_Exercise instructions_.
Set down the entries once more, exactly as they are written.
*** Records to process Section Begins ***
-- ==== Sys2Proof/Laws/FrameOps.lean ====
section
/-! SUPPORT. Laws of frames: which parts each operation of the cells, the host interface and the memory tiers can change. -/

set_option linter.unusedVariables false
set_option linter.unusedSimpArgs false
set_option linter.tactic.unusedName false

namespace Sys2Proof.Machine

theorem charge_frame {x0} {x1} {s : State} {m : Nat} {o : State} (hm : 128 ||| m = m) (h : Fr m o s) : Fr m o (State.charge x0 x1 s) := by
  unfold State.charge
  repeat'
    first
    | with_reducible assumption
    | (extract_lets +onlyGivenNames z; clear_value z; revert z; intro y)
    | simp -zeta only [Fr_mk]
    | with_reducible apply Fr_bud (ms (by decide) hm)

theorem modQp_frame {s : State} {x0} {x1} {m : Nat} {o : State} (hm : 2097152 ||| m = m) (h : Fr m o s) : Fr m o (State.modQp s x0 x1) := by
  unfold State.modQp
  repeat'
    first
    | with_reducible assumption
    | (extract_lets +onlyGivenNames z; clear_value z; revert z; intro y)
    | simp -zeta only [Fr_mk]
    | with_reducible apply Fr_host (ms (by decide) hm)

theorem summarize_frame {x0} {s : State} {m : Nat} {o : State} (hm : 33554432 ||| m = m) (h : Fr m o s) : Fr m o (State.summarize x0 s) := by
  unfold State.summarize
  repeat'
    first
    | with_reducible assumption
    | (extract_lets +onlyGivenNames z; clear_value z; revert z; intro y)
    | simp -zeta only [Fr_mk]
    | with_reducible apply Fr_flt (ms (by decide) hm)

theorem noteFull_frame {x0} {s : State} {m : Nat} {o : State} (hm : 2097152 ||| m = m) (h : Fr m o s) : Fr m o (State.noteFull x0 s) := by
  unfold State.noteFull
  repeat'
    first
    | with_reducible assumption
    | (extract_lets +onlyGivenNames z; clear_value z; revert z; intro y)
    | with_reducible apply modQp_frame (ms (by decide) hm)

theorem emit_frame {x0} {s : State} {m : Nat} {o : State} (hm : 8 ||| m = m) (h : Fr m o s) : Fr m o (State.emit x0 s) := by
  unfold State.emit
  repeat'
    first
    | with_reducible assumption
    | simp -zeta only [Fr_mk]
    | with_reducible apply Fr_out (ms (by decide) hm)

theorem sendRec_frame {x0} {x1} {x2} {s : State} {m : Nat} {o : State} (hm : 136 ||| m = m) (h : Fr m o s) : Fr m o (State.sendRec x0 x1 x2 s) := by
  unfold State.sendRec
  repeat'
    first
    | with_reducible assumption
    | with_reducible apply charge_frame (ms (by decide) hm)
    | with_reducible apply emit_frame (ms (by decide) hm)

theorem modFn_frame {s : State} {x0} {x1} {m : Nat} {o : State} (hm : 2097152 ||| m = m) (h : Fr m o s) : Fr m o (State.modFn s x0 x1) := by
  unfold State.modFn
  repeat'
    first
    | with_reducible assumption
    | (extract_lets +onlyGivenNames z; clear_value z; revert z; intro y)
    | simp -zeta only [Fr_mk]
    | with_reducible apply Fr_host (ms (by decide) hm)

theorem modRing_frame {s : State} {x0} {x1} {x2} {m : Nat} {o : State} (hm : 2097152 ||| m = m) (h : Fr m o s) : Fr m o (State.modRing s x0 x1 x2) := by
  unfold State.modRing
  repeat'
    first
    | with_reducible assumption
    | with_reducible apply modFn_frame (ms (by decide) hm)

theorem putEvent_frame {x0} {x1} {x2} {s : State} {m : Nat} {o : State} (hm : 2097288 ||| m = m) (h : Fr m o s) : Fr m o (State.putEvent x0 x1 x2 s) := by
  unfold State.putEvent
  repeat'
    first
    | with_reducible assumption
    | (intro _)
    | (extract_lets +onlyGivenNames z; refine (fun (hz : Fr m o z) => ?_) ?_; clear_value z; revert z; intro y hy; rotate_left; dsimp only [z]; clear z)
    | (extract_lets +onlyGivenNames z; clear_value z; revert z; intro y)
    | with_reducible apply charge_frame (ms (by decide) hm)
    | with_reducible apply emit_frame (ms (by decide) hm)
    | with_reducible apply modRing_frame (ms (by decide) hm)
    | with_reducible apply Fr_ite

theorem keepEvent_frame {x0} {x1} {x2} {s : State} {m : Nat} {o : State} (hm : 2097152 ||| m = m) (h : Fr m o s) : Fr m o (State.keepEvent x0 x1 x2 s) := by
  unfold State.keepEvent
  repeat'
    first
    | with_reducible assumption
    | (intro _)
    | (extract_lets +onlyGivenNames z; refine (fun (hz : Fr m o z) => ?_) ?_; clear_value z; revert z; intro y hy; rotate_left; dsimp only [z]; clear z)
    | (extract_lets +onlyGivenNames z; clear_value z; revert z; intro y)
    | with_reducible apply modRing_frame (ms (by decide) hm)
    | with_reducible apply modFn_frame (ms (by decide) hm)
    | with_reducible apply Fr_ite

theorem event_frame {x0} {x1} {x2} {s : State} {m : Nat} {o : State} (hm : 2097288 ||| m = m) (h : Fr m o s) : Fr m o (State.event x0 x1 x2 s) := by
  unfold State.event
  repeat'
    first
    | with_reducible assumption
    | (intro _)
    | (extract_lets +onlyGivenNames z; clear_value z; revert z; intro y)
    | with_reducible apply putEvent_frame (ms (by decide) hm)
    | with_reducible apply keepEvent_frame (ms (by decide) hm)
    | with_reducible apply Fr_ite

theorem writeRec_frame {x0} {x1} {s : State} {m : Nat} {o : State} (hm : 2097288 ||| m = m) (h : Fr m o s) : Fr m o (State.writeRec x0 x1 s) := by
  unfold State.writeRec
  repeat'
    first
    | with_reducible assumption
    | (intro _)
    | (extract_lets +onlyGivenNames z; refine (fun (hz : Fr m o z) => ?_) ?_; clear_value z; revert z; intro y hy; rotate_left; dsimp only [z]; clear z)
    | (extract_lets +onlyGivenNames z; clear_value z; revert z; intro y)
    | with_reducible apply modQp_frame (ms (by decide) hm)
    | with_reducible apply noteFull_frame (ms (by decide) hm)
    | with_reducible apply charge_frame (ms (by decide) hm)
    | with_reducible apply sendRec_frame (ms (by decide) hm)
    | with_reducible apply event_frame (ms (by decide) hm)
    | with_reducible apply Fr_ite

theorem record_frame {x0} {x1} {s : State} {m : Nat} {o : State} (hm : 2097288 ||| m = m) (h : Fr m o s) : Fr m o (State.record x0 x1 s) := by
  unfold State.record
  repeat'
    first
    | with_reducible assumption
    | (intro _)
    | (extract_lets +onlyGivenNames z; clear_value z; revert z; intro y)
    | with_reducible apply modQp_frame (ms (by decide) hm)
    | with_reducible apply writeRec_frame (ms (by decide) hm)
    | with_reducible apply Fr_ite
*** Records to process Section Ends ***
_The answer_.
-- ==== Sys2Proof/Laws/FrameOps.lean ====
section
/-! SUPPORT. Laws of frames: which parts each operation of the cells, the host interface and the memory tiers can change. -/

set_option linter.unusedVariables false
set_option linter.unusedSimpArgs false
set_option linter.tactic.unusedName false

namespace Sys2Proof.Machine

theorem charge_frame {x0} {x1} {s : State} {m : Nat} {o : State} (hm : 128 ||| m = m) (h : Fr m o s) : Fr m o (State.charge x0 x1 s) := by
  unfold State.charge
  repeat'
    first
    | with_reducible assumption
    | (extract_lets +onlyGivenNames z; clear_value z; revert z; intro y)
    | simp -zeta only [Fr_mk]
    | with_reducible apply Fr_bud (ms (by decide) hm)

theorem modQp_frame {s : State} {x0} {x1} {m : Nat} {o : State} (hm : 2097152 ||| m = m) (h : Fr m o s) : Fr m o (State.modQp s x0 x1) := by
  unfold State.modQp
  repeat'
    first
    | with_reducible assumption
    | (extract_lets +onlyGivenNames z; clear_value z; revert z; intro y)
    | simp -zeta only [Fr_mk]
    | with_reducible apply Fr_host (ms (by decide) hm)

theorem summarize_frame {x0} {s : State} {m : Nat} {o : State} (hm : 33554432 ||| m = m) (h : Fr m o s) : Fr m o (State.summarize x0 s) := by
  unfold State.summarize
  repeat'
    first
    | with_reducible assumption
    | (extract_lets +onlyGivenNames z; clear_value z; revert z; intro y)
    | simp -zeta only [Fr_mk]
    | with_reducible apply Fr_flt (ms (by decide) hm)

theorem noteFull_frame {x0} {s : State} {m : Nat} {o : State} (hm : 2097152 ||| m = m) (h : Fr m o s) : Fr m o (State.noteFull x0 s) := by
  unfold State.noteFull
  repeat'
    first
    | with_reducible assumption
    | (extract_lets +onlyGivenNames z; clear_value z; revert z; intro y)
    | with_reducible apply modQp_frame (ms (by decide) hm)

theorem emit_frame {x0} {s : State} {m : Nat} {o : State} (hm : 8 ||| m = m) (h : Fr m o s) : Fr m o (State.emit x0 s) := by
  unfold State.emit
  repeat'
    first
    | with_reducible assumption
    | simp -zeta only [Fr_mk]
    | with_reducible apply Fr_out (ms (by decide) hm)

theorem sendRec_frame {x0} {x1} {x2} {s : State} {m : Nat} {o : State} (hm : 136 ||| m = m) (h : Fr m o s) : Fr m o (State.sendRec x0 x1 x2 s) := by
  unfold State.sendRec
  repeat'
    first
    | with_reducible assumption
    | with_reducible apply charge_frame (ms (by decide) hm)
    | with_reducible apply emit_frame (ms (by decide) hm)

theorem modFn_frame {s : State} {x0} {x1} {m : Nat} {o : State} (hm : 2097152 ||| m = m) (h : Fr m o s) : Fr m o (State.modFn s x0 x1) := by
  unfold State.modFn
  repeat'
    first
    | with_reducible assumption
    | (extract_lets +onlyGivenNames z; clear_value z; revert z; intro y)
    | simp -zeta only [Fr_mk]
    | with_reducible apply Fr_host (ms (by decide) hm)

theorem modRing_frame {s : State} {x0} {x1} {x2} {m : Nat} {o : State} (hm : 2097152 ||| m = m) (h : Fr m o s) : Fr m o (State.modRing s x0 x1 x2) := by
  unfold State.modRing
  repeat'
    first
    | with_reducible assumption
    | with_reducible apply modFn_frame (ms (by decide) hm)

theorem putEvent_frame {x0} {x1} {x2} {s : State} {m : Nat} {o : State} (hm : 2097288 ||| m = m) (h : Fr m o s) : Fr m o (State.putEvent x0 x1 x2 s) := by
  unfold State.putEvent
  repeat'
    first
    | with_reducible assumption
    | (intro _)
    | (extract_lets +onlyGivenNames z; refine (fun (hz : Fr m o z) => ?_) ?_; clear_value z; revert z; intro y hy; rotate_left; dsimp only [z]; clear z)
    | (extract_lets +onlyGivenNames z; clear_value z; revert z; intro y)
    | with_reducible apply charge_frame (ms (by decide) hm)
    | with_reducible apply emit_frame (ms (by decide) hm)
    | with_reducible apply modRing_frame (ms (by decide) hm)
    | with_reducible apply Fr_ite

theorem keepEvent_frame {x0} {x1} {x2} {s : State} {m : Nat} {o : State} (hm : 2097152 ||| m = m) (h : Fr m o s) : Fr m o (State.keepEvent x0 x1 x2 s) := by
  unfold State.keepEvent
  repeat'
    first
    | with_reducible assumption
    | (intro _)
    | (extract_lets +onlyGivenNames z; refine (fun (hz : Fr m o z) => ?_) ?_; clear_value z; revert z; intro y hy; rotate_left; dsimp only [z]; clear z)
    | (extract_lets +onlyGivenNames z; clear_value z; revert z; intro y)
    | with_reducible apply modRing_frame (ms (by decide) hm)
    | with_reducible apply modFn_frame (ms (by decide) hm)
    | with_reducible apply Fr_ite

theorem event_frame {x0} {x1} {x2} {s : State} {m : Nat} {o : State} (hm : 2097288 ||| m = m) (h : Fr m o s) : Fr m o (State.event x0 x1 x2 s) := by
  unfold State.event
  repeat'
    first
    | with_reducible assumption
    | (intro _)
    | (extract_lets +onlyGivenNames z; clear_value z; revert z; intro y)
    | with_reducible apply putEvent_frame (ms (by decide) hm)
    | with_reducible apply keepEvent_frame (ms (by decide) hm)
    | with_reducible apply Fr_ite

theorem writeRec_frame {x0} {x1} {s : State} {m : Nat} {o : State} (hm : 2097288 ||| m = m) (h : Fr m o s) : Fr m o (State.writeRec x0 x1 s) := by
  unfold State.writeRec
  repeat'
    first
    | with_reducible assumption
    | (intro _)
    | (extract_lets +onlyGivenNames z; refine (fun (hz : Fr m o z) => ?_) ?_; clear_value z; revert z; intro y hy; rotate_left; dsimp only [z]; clear z)
    | (extract_lets +onlyGivenNames z; clear_value z; revert z; intro y)
    | with_reducible apply modQp_frame (ms (by decide) hm)
    | with_reducible apply noteFull_frame (ms (by decide) hm)
    | with_reducible apply charge_frame (ms (by decide) hm)
    | with_reducible apply sendRec_frame (ms (by decide) hm)
    | with_reducible apply event_frame (ms (by decide) hm)
    | with_reducible apply Fr_ite

theorem record_frame {x0} {x1} {s : State} {m : Nat} {o : State} (hm : 2097288 ||| m = m) (h : Fr m o s) : Fr m o (State.record x0 x1 s) := by
  unfold State.record
  repeat'
    first
    | with_reducible assumption
    | (intro _)
    | (extract_lets +onlyGivenNames z; clear_value z; revert z; intro y)
    | with_reducible apply modQp_frame (ms (by decide) hm)
    | with_reducible apply writeRec_frame (ms (by decide) hm)
    | with_reducible apply Fr_ite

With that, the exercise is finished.